Pour expliquer cette attitude vacillante et cesse hésitante, certains avancent l’argument de l’inconsistance et de manque de maturité politique. Les plus avertis pointent du doigt, quant à eux, la personnalité inconstante et versatile du président du bloc, Hassouna Nasfi. Ancien cadre du RCD, il a rallié Caïd Essebsi après la révolution, pour le quitter ensuite au profit du parti de Mohsen Marzouk, qu’il laissera pour la création du bloc Al Islah, mais sans rendre publique son départ, Nasfi semble être dans un état de calcul permanent, un œil sur la bourse politique du jour, un autre sur ses petites affaires.

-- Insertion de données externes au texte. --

/-- A word of the context of a stream at offset `o`; `g` is the context's FSA. -/
def Die.ctxGet (d : Die) (x : Station) (st : Strm) (g o : Nat) : W64 :=
  let c := x.ctxOf st
  if o < 0x200 then regGet x st (o / 8)
  else if o = 0x200 then c.q.setWidth 64 ||| 1
  else if o < 0x248 then
    let b := kget {} ((o - 0x208) / 8) c.b
    b1 b.prep ++ 0#15 ++ b.tgt ++ BitVec.ofNat 32 b.pc
  else if o = 0x248 then d.shown (g + o) (d.nextWord c)
  else if o = 0x250 then c.rsec.setWidth 64
  else if o < 0x260 then 0
  else if o < 0x2A0 then
    match c.loops.reverse[(o - 0x260) / 16]? with
    | some e => if o % 16 = 0 then e.words.1 else e.words.2
    | none => (d.held (g + o)).getD 0
  else if o < 0x2E0 then
    match c.calls.reverse[(o - 0x2A0) / 8]? with
    | some e => e.word
    | none => (d.held (g + o)).getD 0
  else if o < 0x310 then
    let n := (o - 0x2E0) / 2
    kget 0 (n + 3) c.wp ++ kget 0 (n + 2) c.wp ++ kget 0 (n + 1) c.wp ++ kget 0 n c.wp
  else if o = 0x310 then c.latch.word
  else if o = 0x328 ∧ st = .c then d.shown (g + o) (d.divWord x g 2)
  else if o < 0x328 ∧ st = .c then d.divWord x g ((o - 0x318) / 8)
  else 0

/-- The stack that some slots hold: those before the first with V = 0 (R295). -/
def loopStack : List (W64 × W64) → List LoopEntry
  | [] => []
  | (a, b) :: t =>
    if bit b 63 then { ctr := a.toNat, rot := bit b 32, first := fld b 16 16, last := fld b 0 16 } :: loopStack t else []

def callStack : List W64 → List CallEntry
  | [] => []
  | a :: t => if bit a 63 then { ret := fld a 0 16, depth := (fld a 16 3).toNat } :: callStack t else []

/-- FRZWR to a loop entry: the four slots as they then stand, and the stack among them. -/
def Die.loopPut (d : Die) (c : Ctx) (g o : Nat) (v : W64) : Die × Ctx :=
  let slot (n : Nat) : W64 × W64 := match c.loops.reverse[n]? with
    | some e => e.words
    | none => ((d.held (g + 0x260 + 16 * n)).getD 0, (d.held (g + 0x268 + 16 * n)).getD 0)
  let k := (o - 0x260) / 16
  let slots := (List.range 4).map fun n => if n = k then (if o % 16 = 0 then (v, (slot n).2) else ((slot n).1, v)) else slot n
  (d.holdWords (g + 0x260) (slots.flatMap fun e => [e.1, e.2]), { c with loops := (loopStack slots).reverse })

/-- FRZWR to a call entry. -/
def Die.callPut (d : Die) (c : Ctx) (g o : Nat) (v : W64) : Die × Ctx :=
  let slot (n : Nat) : W64 := match c.calls.reverse[n]? with
    | some e => e.word
    | none => (d.held (g + 0x2A0 + 8 * n)).getD 0
  let k := (o - 0x2A0) / 8
  let slots := (List.range 8).map fun n => if n = k then v else slot n
  (d.holdWords (g + 0x2A0) slots, { c with calls := (callStack slots).reverse })

/-- The next-word state that a written word names (R295): 0xFFFF ends the stream, and the idle cycles before a header become those that
its first word waits (DESIGN CHOICE, log 15). A word of another section is no entry into that section, and finds the loop buffer empty
(R52, R55; DEDUCED, log 85). -/
def Die.nextPut (d : Die) (x : Station) (p : Pos) (st : Strm) (c : Ctx) (v : W64) : Ctx :=
  let q : Parcel := fld v 32 16
  let idle := (fld v 0 8).toNat
  let at_ := d.goAt (idle + 1)
  let secs := sections x st d.hsta p
  if q = 0xFFFF then { c with next := .off, retired := true }
  else
    let c1 := { c with retired := false }
    if c.sect.any fun k => k.has q.toNat then { c1 with next := .word q at_ }
    else if secs.any fun k => k.hdr == q then { c1 with next := .hdr q (d.goAt 1) idle }
    else match secs.find? fun k => k.has q.toNat with
      | some k => { c1 with sect := some k, entering := false, lbuf := [], next := .word q at_ }
      | none => { c1 with next := .hdr q (d.goAt 1) idle }

/-- FRZWR to a word of a context. -/
def Die.ctxPut (d : Die) (p : Pos) (x : Station) (st : Strm) (g o : Nat) (v : W64) : Die × Station :=
  let c := x.ctxOf st
  let put (c : Ctx) : Die × Station := (d, x.setCtx st c)
  if o < 0x200 then (d, regPut x st (o / 8) v)
  else if o = 0x200 then put { c with q := fld v 0 8 }
  else if o < 0x248 then
    put { c with b := kput {} ((o - 0x208) / 8) { prep := bit v 63, tgt := fld v 32 16, pc := cycNear d.dcyc (fld v 0 32) } c.b }
  else if o = 0x248 then
    let c1 := d.nextPut x p st c v
    (d.shadeWord (g + o) (v &&& 0xFFFF000000FF) (d.nextWord c1), x.setCtx st c1)
  else if o = 0x250 then put { c with rsec := fld v 0 8 }
  else if o < 0x260 then (d, x)
  else if o < 0x2A0 then
    let r := d.loopPut c g o v
    (r.1, x.setCtx st r.2)
  else if o < 0x2E0 then
    let r := d.callPut c g o v
    (r.1, x.setCtx st r.2)
  else if o < 0x310 then
    let n := (o - 0x2E0) / 2
    put { c with wp := (List.range 4).foldl (fun m k => kput 0 (n + k) (fld v (16 * k) 16) m) c.wp }
  else if o = 0x310 then put { c with latch := latchOf v }
  else if o = 0x318 ∧ st = .c then d.divPut x g 0 v
  else if o = 0x320 ∧ st = .c then d.divPut x g 1 v
  else if o = 0x328 ∧ st = .c then
    let y := { x with div := { x.div with free := d.goAt (if fld v 0 6 == 0 then 1 else 35 - (fld v 0 6).toNat) } }
    (d.shadeWord (g + o) (v &&& 0x3F) (d.divWord y g 2), y)
  else (d, x)

-- ## In-flight write records (R295)

/-- Data of a record as a row. -/
def WTarget.data : WTarget → Row
  | .s _ x => x.setWidth 2048
  | .a _ _ x => x.setWidth 2048
  | .v _ _ _ r => r
  | .m _ _ x => x.setWidth 2048
  | .q _ _ x => if x then 1 else 0
  | .e _ x => x.setWidth 2048
  | .gone => 0

/-- Lane mask of a record. -/
def WTarget.lanes : WTarget → BitVec 64
  | .v _ _ l _ => l
  | .gone => 0
  | _ => 1

/-- Row number of a record. -/
def WTarget.rowNo : WTarget → BitVec 4
  | .v _ r _ _ => r
  | _ => 0

/-- The record has not been cleared. -/
def WTarget.live : WTarget → Bool
  | .gone => false
  | _ => true

/-- The bits of word `k` of a write record that hold something. -/
def recMask (k : Nat) : W64 := if k = 0 then 0xE0FFFFF0FFFFFFFF else if k ≤ 33 then BitVec.allOnes 64 else 0

/-- Word `k` of write record `i`, whose FSA is `g`, as the state has it; a record with V = 0 holds what was last written there. -/
def Die.recRaw (d : Die) (x : Station) (g i k : Nat) : W64 :=
  match (x.writes[i]?).filter (·.target.live) with
  | none => (d.held (g + 8 * k)).getD 0 &&& recMask k
  | some w =>
    if k = 0 then
      1#1 ++ BitVec.ofNat 2 w.strm.idx.val ++ 0#5 ++ BitVec.ofNat 8 (d.toGo w.land) ++ w.name ++ w.target.rowNo ++ 0#4 ++
        BitVec.ofNat 32 w.issued
    else if k ≤ 32 then fld w.target.data (64 * (k - 1)) 64
    else if k = 33 then w.target.lanes
    else 0

/-- Word `k` of write record `i`, whose FSA is `g`. -/
def Die.recGet (d : Die) (x : Station) (g i k : Nat) : W64 := d.shown (g + 8 * k) (d.recRaw x g i k)

/-- The streams by number. -/
def strmOf : BitVec 2 → Strm
  | 0 => .c
  | 1 => .l
  | 2 => .s
  | _ => .x

/-- The target that a record's fields name (R49): in the L and S streams a code below 0x20 is a vector register where lanes are
named or one was named before (DESIGN CHOICE, log 15). -/
def recTarget (x : Station) (old : WTarget) (oldName name : Byte) (st : Strm) (row : BitVec 4) (data : Row) (lanes : BitVec 64) :
    WTarget :=
  let code := name.toNat
  let vec := match old with
    | .v .. => true
    | .gone => st == .x
    | _ => false
  if 0x40 ≤ code ∧ code < 0x48 then .q st (name.setWidth 3) (bit data 0)
  else if 0x58 ≤ code ∧ code < 0x5C then .e (name.setWidth 2) (data.setWidth 64)
  else if st = .x ∧ 0x20 ≤ code ∧ code < 0x28 then
    .m (name.setWidth 3) (match old with | .m _ sel _ => sel | _ => BitVec.allOnes 1024) (data.setWidth 1024)
  else if vec && code < 0x20 then
    let ph := match old with
      | .v q .. => if name = oldName then q else (physOf x.rotd (name.setWidth 5)).getD (name.setWidth 5)
      | _ => (physOf x.rotd (name.setWidth 5)).getD (name.setWidth 5)
    .v ph row lanes data
  else if st = .c then .s (name.setWidth 6) (data.setWidth 64)
  else .a st (name.setWidth 6) (data.setWidth 64)

/-- The write record that the words `l` name, where `old` stood before. -/
def Die.recOf (d : Die) (x : Station) (old : WriteRec) (l : List W64) : WriteRec :=
  let w0 := l.headD 0
  let st := strmOf (fld w0 61 2)
  let name : Byte := fld w0 40 8
  { old with
    strm := st, name := name, issued := cycNear d.dcyc (fld w0 0 32), land := d.goAt (fld w0 48 8).toNat,
    target := recTarget x old.target old.name name st (fld w0 36 4) (rowOfBytes (bytesOf ((l.drop 1).take 32))) (l.getD 33 0) }

/-- An empty record. -/
def noRec (p : Pos) : WriteRec :=
  { strm := .c, parcel := 0, issued := 0, land := 0, name := 0, by_ := p, target := .gone }

/-- FRZWR to word `k` of record `i` of station `p`, whose FSA is `g`: the record that its words then name, or none where V = 0; what the
record has no place for reads back as written. -/
def Die.recPut (d : Die) (p : Pos) (x : Station) (g i k : Nat) (v : W64) : Die × Station :=
  let ws := (List.range 34).map fun n => if n = k then v &&& recMask k else d.recGet x g i n
  let l := x.writes ++ List.replicate (i + 1 - x.writes.length) (noRec p)
  let r : Die × Station :=
    if bit (ws.headD 0) 63 then
      (d, { x with writes := l.zipIdx.map fun e => if e.2 = i then d.recOf x e.1 ws else e.1 })
    else
      (d.holdWords g ws, { x with writes := x.writes.zipIdx.map fun e => if e.2 = i then { e.1 with target := .gone } else e.1 })
  (ws.zipIdx.foldl (fun y e => y.shadeWord (g + 8 * e.2) e.1 (y.recRaw r.2 g i e.2)) r.1, r.2)

-- ## Port-A latch slots (R295)

/-- The access in latch slot `s` of a bank. -/
def Die.latchAt (d : Die) (p : Pos) (bank s : Nat) : Option PortA :=
  (d.latched.filter fun a => a.pos == p && a.bank.toNat == bank)[s]?

/-- The row that a latched write will write. -/
def Die.latchRow (d : Die) (a : PortA) (fr : Nat) : Row :=
  match (d.performA a a.at_ fr).2.find? fun e => e.1 == a.row.toNat with
  | some e => e.2
  | none => 0

/-- The bits of word `k` of a latch slot that hold something. -/
def slotMask (k : Nat) : W64 :=
  if k = 0 then 0xFFE0FFFFFFFFFFFF else if k = 1 then 0x7F else if k ≤ 33 then BitVec.allOnes 64 else 0

/-- Word `k` of latch slot `s` of a bank, whose FSA is `g`; a slot with V = 0 holds what was last written there. -/
def Die.slotGet (d : Die) (p : Pos) (bank s g k fr : Nat) : W64 :=
  match (d.latchAt p bank s).filter (·.kind != .gone) with
  | none => (d.held (g + 8 * k)).getD 0 &&& slotMask k
  | some a =>
    if k = 0 then
      1#1 ++ b1 a.wr ++ BitVec.ofNat 2 a.strm.idx.val ++ BitVec.ofNat 7 a.by_.val ++ 0#5 ++ a.parcel ++ BitVec.ofNat 32 a.issued
    else if k = 1 then a.row.setWidth 64
    else if k ≤ 33 then (if a.wr then fld (d.latchRow a fr) (64 * (k - 2)) 64 else 0)
    else 0

/-- The access that the words `l` of a latch slot name once word `k` is written, where `old` stood before: a write of its 256 B, or
the read that stood there; a read that no word has issued delivers nothing (DESIGN CHOICE, log 15). -/
def slotAccess (t : Nat) (old : PortA) (l : List W64) (k : Nat) : PortA :=
  let w0 := l.headD 0
  let wr := bit w0 62
  let same := old.kind != .gone && old.wr == wr
  let kind : PKind :=
    if wr then (if same && k < 2 then old.kind else .raw (rowOfBytes (bytesOf ((l.drop 2).take 32))))
    else if same then old.kind else .probe
  { old with wr := wr, strm := strmOf (fld w0 60 2), by_ := Fin.ofNat 128 (fld w0 53 7).toNat, parcel := fld w0 32 16,
             issued := cycNear t (fld w0 0 32), row := fld (l.getD 1 0) 0 7, kind := kind }

/-- An empty slot of a bank. -/
def noAccess (p : Pos) (bank : Nat) : PortA :=
  { at_ := 0, pos := p, bank := BitVec.ofNat 3 bank, row := 0, wr := false, by_ := p, strm := .c, parcel := 0, issued := 0,
    kind := .gone, checked := true }

/-- FRZWR to word `k` of latch slot `s` of a bank, whose FSA is `g`: the access that its words then name, or none where V = 0
(R298). -/
def Die.slotPut (d : Die) (p : Pos) (bank s g k : Nat) (v : W64) (fr : Nat) : Die :=
  let ws := (List.range 34).map fun n => if n = k then v &&& slotMask k else d.slotGet p bank s g n fr
  let own (a : PortA) : Bool := a.pos == p && a.bank.toNat == bank
  let l := d.latched.filter own
  let l1 := l ++ List.replicate (s + 1 - l.length) (noAccess p bank)
  let set (f : PortA → PortA) (l : List PortA) : List PortA := l.zipIdx.map fun e => if e.2 = s then f e.1 else e.1
  if bit (ws.headD 0) 63 then { d with latched := d.latched.filter (!own ·) ++ set (slotAccess d.dcyc · ws k) l1 }
  else { d.holdWords g ws with latched := d.latched.filter (!own ·) ++ set ({ · with kind := .gone }) l }

-- ## Stations (R295)

-- ## Parts whose layout the spec leaves open (R295; DESIGN CHOICE, log 15)

/-- What the words of a station at +0x7_C000 hold beside its CSRs: edge pointers, BANKFMT, buffers, noise state S, the far queues'
addresses and CNT, the pipe's occupancy and the cavity slots. -/
structure OtherPart where
  e : KMap W64 := []
  fmt : KMap BankFmt := []
  buf : KMap Buf := []
  noiseS : W32 := 0
  fq : KMap (List FqSlot) := []
  pipe : Nat := 0
  cav : KMap (Option CavSlot) := []
  deriving DecidableEq, Repr, Inhabited

def Die.otherPart (d : Die) (x : Station) : OtherPart :=
  { e := x.e, fmt := x.fmt, buf := x.buf, noiseS := x.noise.s, fq := x.fq, pipe := d.toGo x.pipeFree, cav := x.cav }

def Die.setOther (d : Die) (x : Station) (o : OtherPart) : Station :=
  { x with e := o.e, fmt := o.fmt, buf := o.buf, noise := { x.noise with s := o.noiseS }, fq := o.fq, pipeFree := d.goAt o.pipe,
           cav := o.cav }

/-- The store path of a station. -/
def FarSide.pathPart (f : FarSide) (p : Pos) : List FarReq := f.reqs.filter fun r => r.pos == p && r.src == .path

def FarSide.setPath (f : FarSide) (p : Pos) (l : List FarReq) : FarSide :=
  { f with reqs := (f.reqs.filter fun r => !(r.pos == p && r.src == .path)) ++ l }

Bon orateur pourtant, ayant une prestance naturelle, il est en train de gâcher ses chances de s’imposer comme une figure de sagesse et réconciliation qui fasse la synthèse du passé et du présent. Justement, disent ses détracteurs, c’est parce qu’il est assis entre l’avant et l’après révolution qu’il fait preuve d’autant d’incohérences donnant à son bloc l’allure d’aller dans tous les sens, sans but sûr ou précis.